Over the past many weeks, Defence Minister Manohar Parrikar has credited the Prime Minister and the government’s “guts” in authorising the raids, which were seen as a response to the attack in Uri, in which 19 Indian soldiers were killed by Pakistani terrorists. The Congress has called these statements as BJP’s attempts at drawing political capital out of the army operation ahead of assembly elections in UP.

Underscoring his commitment to the welfare of armed forces, Modi said that his government had fulfilled its promise of One Rank, One Pension for ex-servicemen, an issue which he said had been hanging for over 40 years.

Previous governments, he said, duped the people by making tall claims and some of them even allocated Rs 200 crore-500 crore, but never did an analysis of the cost burden and how it could be executed.

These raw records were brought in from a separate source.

@[simp] theorem select_cfg (s : State) : (select s).cfg = s.cfg := rfl
@[simp] theorem select_link (s : State) : (select s).link = s.link := rfl
@[simp] theorem select_filler (s : State) : (select s).filler = s.filler := rfl
@[simp] theorem select_initialized (s : State) : (select s).initialized = s.initialized := rfl
@[simp] theorem select_sectorCount (s : State) : (select s).sectorCount = s.sectorCount := rfl
@[simp] theorem select_fault (s : State) : (select s).fault = s.fault := rfl
@[simp] theorem select_cs (s : State) : (select s).cs = true := rfl
@[simp] theorem select_seq (s : State) : (select s).seq = s.seq := rfl
@[simp] theorem select_waiting (s : State) : (select s).waiting = s.waiting := rfl
@[simp] theorem select_op (s : State) : (select s).op = s.op := rfl
@[simp] theorem select_opArg (s : State) : (select s).opArg = s.opArg := rfl
@[simp] theorem select_wdata (s : State) : (select s).wdata = s.wdata := rfl
@[simp] theorem select_crc (s : State) : (select s).crc = s.crc := rfl
@[simp] theorem select_frame (s : State) : (select s).frame = s.frame := rfl
@[simp] theorem select_pollCnt (s : State) : (select s).pollCnt = s.pollCnt := rfl
@[simp] theorem select_r1 (s : State) : (select s).r1 = s.r1 := rfl
@[simp] theorem select_r2 (s : State) : (select s).r2 = s.r2 := rfl
@[simp] theorem select_payload (s : State) : (select s).payload = s.payload := rfl
@[simp] theorem select_ocrRaw (s : State) : (select s).ocrRaw = s.ocrRaw := rfl
@[simp] theorem select_buf (s : State) : (select s).buf = s.buf := rfl
@[simp] theorem select_wresp (s : State) : (select s).wresp = s.wresp := rfl
@[simp] theorem select_trace (s : State) : (select s).trace = .sel :: s.trace := rfl
@[simp] theorem select_resetRequest (s : State) : (select s).resetRequest = s.resetRequest := rfl
@[simp] theorem select_port (s : State) : (select s).port = s.port := rfl
@[simp] theorem select_result (s : State) : (select s).result = s.result := rfl
@[simp] theorem select_rx (s : State) : (select s).rx = s.rx := rfl
@[simp] theorem select_envCount (s : State) : (select s).envCount = s.envCount := rfl
@[simp] theorem select_envMemory (s : State) : (select s).envMemory = s.envMemory := rfl

@[simp] theorem deselect_cfg (s : State) : (deselect s).cfg = s.cfg := rfl
@[simp] theorem deselect_link (s : State) : (deselect s).link = s.link := rfl
@[simp] theorem deselect_filler (s : State) : (deselect s).filler = s.filler := rfl
@[simp] theorem deselect_initialized (s : State) : (deselect s).initialized = s.initialized := rfl
@[simp] theorem deselect_sectorCount (s : State) : (deselect s).sectorCount = s.sectorCount := rfl
@[simp] theorem deselect_fault (s : State) : (deselect s).fault = s.fault := rfl
@[simp] theorem deselect_cs (s : State) : (deselect s).cs = false := rfl
@[simp] theorem deselect_seq (s : State) : (deselect s).seq = { s.seq with phase := none } := rfl
@[simp] theorem deselect_waiting (s : State) : (deselect s).waiting = s.waiting := rfl
@[simp] theorem deselect_op (s : State) : (deselect s).op = s.op := rfl
@[simp] theorem deselect_opArg (s : State) : (deselect s).opArg = s.opArg := rfl
@[simp] theorem deselect_wdata (s : State) : (deselect s).wdata = s.wdata := rfl
@[simp] theorem deselect_crc (s : State) : (deselect s).crc = s.crc := rfl
@[simp] theorem deselect_frame (s : State) : (deselect s).frame = s.frame := rfl
@[simp] theorem deselect_pollCnt (s : State) : (deselect s).pollCnt = s.pollCnt := rfl
@[simp] theorem deselect_r1 (s : State) : (deselect s).r1 = s.r1 := rfl
@[simp] theorem deselect_r2 (s : State) : (deselect s).r2 = s.r2 := rfl
@[simp] theorem deselect_payload (s : State) : (deselect s).payload = s.payload := rfl
@[simp] theorem deselect_ocrRaw (s : State) : (deselect s).ocrRaw = s.ocrRaw := rfl
@[simp] theorem deselect_buf (s : State) : (deselect s).buf = s.buf := rfl
@[simp] theorem deselect_wresp (s : State) : (deselect s).wresp = s.wresp := rfl
@[simp] theorem deselect_trace (s : State) : (deselect s).trace = .desel :: s.trace := rfl
@[simp] theorem deselect_resetRequest (s : State) : (deselect s).resetRequest = s.resetRequest := rfl
@[simp] theorem deselect_port (s : State) : (deselect s).port = s.port := rfl
@[simp] theorem deselect_result (s : State) : (deselect s).result = s.result := rfl
@[simp] theorem deselect_rx (s : State) : (deselect s).rx = s.rx := rfl
@[simp] theorem deselect_envCount (s : State) : (deselect s).envCount = s.envCount := rfl
@[simp] theorem deselect_envMemory (s : State) : (deselect s).envMemory = s.envMemory := rfl

@[simp] theorem delayMs_cfg (n : Nat) (s : State) : (delayMs n s).cfg = s.cfg := rfl
@[simp] theorem delayMs_link (n : Nat) (s : State) : (delayMs n s).link = s.link := rfl
@[simp] theorem delayMs_filler (n : Nat) (s : State) : (delayMs n s).filler = s.filler := rfl
@[simp] theorem delayMs_initialized (n : Nat) (s : State) : (delayMs n s).initialized = s.initialized := rfl
@[simp] theorem delayMs_sectorCount (n : Nat) (s : State) : (delayMs n s).sectorCount = s.sectorCount := rfl
@[simp] theorem delayMs_fault (n : Nat) (s : State) : (delayMs n s).fault = s.fault := rfl
@[simp] theorem delayMs_cs (n : Nat) (s : State) : (delayMs n s).cs = s.cs := rfl
@[simp] theorem delayMs_seq (n : Nat) (s : State) : (delayMs n s).seq = s.seq := rfl
@[simp] theorem delayMs_waiting (n : Nat) (s : State) : (delayMs n s).waiting = s.waiting := rfl
@[simp] theorem delayMs_op (n : Nat) (s : State) : (delayMs n s).op = s.op := rfl
@[simp] theorem delayMs_opArg (n : Nat) (s : State) : (delayMs n s).opArg = s.opArg := rfl
@[simp] theorem delayMs_wdata (n : Nat) (s : State) : (delayMs n s).wdata = s.wdata := rfl
@[simp] theorem delayMs_crc (n : Nat) (s : State) : (delayMs n s).crc = s.crc := rfl
@[simp] theorem delayMs_frame (n : Nat) (s : State) : (delayMs n s).frame = s.frame := rfl
@[simp] theorem delayMs_pollCnt (n : Nat) (s : State) : (delayMs n s).pollCnt = s.pollCnt := rfl
@[simp] theorem delayMs_r1 (n : Nat) (s : State) : (delayMs n s).r1 = s.r1 := rfl
@[simp] theorem delayMs_r2 (n : Nat) (s : State) : (delayMs n s).r2 = s.r2 := rfl
@[simp] theorem delayMs_payload (n : Nat) (s : State) : (delayMs n s).payload = s.payload := rfl
@[simp] theorem delayMs_ocrRaw (n : Nat) (s : State) : (delayMs n s).ocrRaw = s.ocrRaw := rfl
@[simp] theorem delayMs_buf (n : Nat) (s : State) : (delayMs n s).buf = s.buf := rfl
@[simp] theorem delayMs_wresp (n : Nat) (s : State) : (delayMs n s).wresp = s.wresp := rfl
@[simp] theorem delayMs_trace (n : Nat) (s : State) : (delayMs n s).trace = .delay n :: s.trace := rfl
@[simp] theorem delayMs_resetRequest (n : Nat) (s : State) : (delayMs n s).resetRequest = s.resetRequest := rfl
@[simp] theorem delayMs_port (n : Nat) (s : State) : (delayMs n s).port = s.port := rfl
@[simp] theorem delayMs_result (n : Nat) (s : State) : (delayMs n s).result = s.result := rfl
@[simp] theorem delayMs_rx (n : Nat) (s : State) : (delayMs n s).rx = s.rx := rfl
@[simp] theorem delayMs_envCount (n : Nat) (s : State) : (delayMs n s).envCount = s.envCount := rfl
@[simp] theorem delayMs_envMemory (n : Nat) (s : State) : (delayMs n s).envMemory = s.envMemory := rfl

@[simp] theorem atPhase_cfg (p : Phase) (s : State) : (atPhase p s).cfg = s.cfg := rfl
@[simp] theorem atPhase_link (p : Phase) (s : State) : (atPhase p s).link = s.link := rfl
@[simp] theorem atPhase_filler (p : Phase) (s : State) : (atPhase p s).filler = s.filler := rfl
@[simp] theorem atPhase_initialized (p : Phase) (s : State) : (atPhase p s).initialized = s.initialized := rfl
@[simp] theorem atPhase_sectorCount (p : Phase) (s : State) : (atPhase p s).sectorCount = s.sectorCount := rfl
@[simp] theorem atPhase_fault (p : Phase) (s : State) : (atPhase p s).fault = s.fault := rfl
@[simp] theorem atPhase_cs (p : Phase) (s : State) : (atPhase p s).cs = s.cs := rfl
@[simp] theorem atPhase_seq (p : Phase) (s : State) : (atPhase p s).seq = { s.seq with phase := some p } := rfl
@[simp] theorem atPhase_waiting (p : Phase) (s : State) : (atPhase p s).waiting = s.waiting := rfl
@[simp] theorem atPhase_op (p : Phase) (s : State) : (atPhase p s).op = s.op := rfl
@[simp] theorem atPhase_opArg (p : Phase) (s : State) : (atPhase p s).opArg = s.opArg := rfl
@[simp] theorem atPhase_wdata (p : Phase) (s : State) : (atPhase p s).wdata = s.wdata := rfl
@[simp] theorem atPhase_crc (p : Phase) (s : State) : (atPhase p s).crc = s.crc := rfl
@[simp] theorem atPhase_frame (p : Phase) (s : State) : (atPhase p s).frame = s.frame := rfl
@[simp] theorem atPhase_pollCnt (p : Phase) (s : State) : (atPhase p s).pollCnt = s.pollCnt := rfl
@[simp] theorem atPhase_r1 (p : Phase) (s : State) : (atPhase p s).r1 = s.r1 := rfl
@[simp] theorem atPhase_r2 (p : Phase) (s : State) : (atPhase p s).r2 = s.r2 := rfl
@[simp] theorem atPhase_payload (p : Phase) (s : State) : (atPhase p s).payload = s.payload := rfl
@[simp] theorem atPhase_ocrRaw (p : Phase) (s : State) : (atPhase p s).ocrRaw = s.ocrRaw := rfl
@[simp] theorem atPhase_buf (p : Phase) (s : State) : (atPhase p s).buf = s.buf := rfl
@[simp] theorem atPhase_wresp (p : Phase) (s : State) : (atPhase p s).wresp = s.wresp := rfl
@[simp] theorem atPhase_trace (p : Phase) (s : State) : (atPhase p s).trace = s.trace := rfl
@[simp] theorem atPhase_resetRequest (p : Phase) (s : State) : (atPhase p s).resetRequest = s.resetRequest := rfl
@[simp] theorem atPhase_port (p : Phase) (s : State) : (atPhase p s).port = s.port := rfl
@[simp] theorem atPhase_result (p : Phase) (s : State) : (atPhase p s).result = s.result := rfl
@[simp] theorem atPhase_rx (p : Phase) (s : State) : (atPhase p s).rx = s.rx := rfl
@[simp] theorem atPhase_envCount (p : Phase) (s : State) : (atPhase p s).envCount = s.envCount := rfl
@[simp] theorem atPhase_envMemory (p : Phase) (s : State) : (atPhase p s).envMemory = s.envMemory := rfl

“I did it and was puzzled to find that the economic burden kept rising. It worked out to be more than Rs 10,000 crore,” he said, adding that it was difficult for any government to make such a big allocation in one go. Modi said he spoke to the armed forces and offered to release the money in four instalments to which they agreed. “Over Rs 5,500 crore in first installment has been given. A promise hanging fire for the last 40 years has been fulfilled,” he said.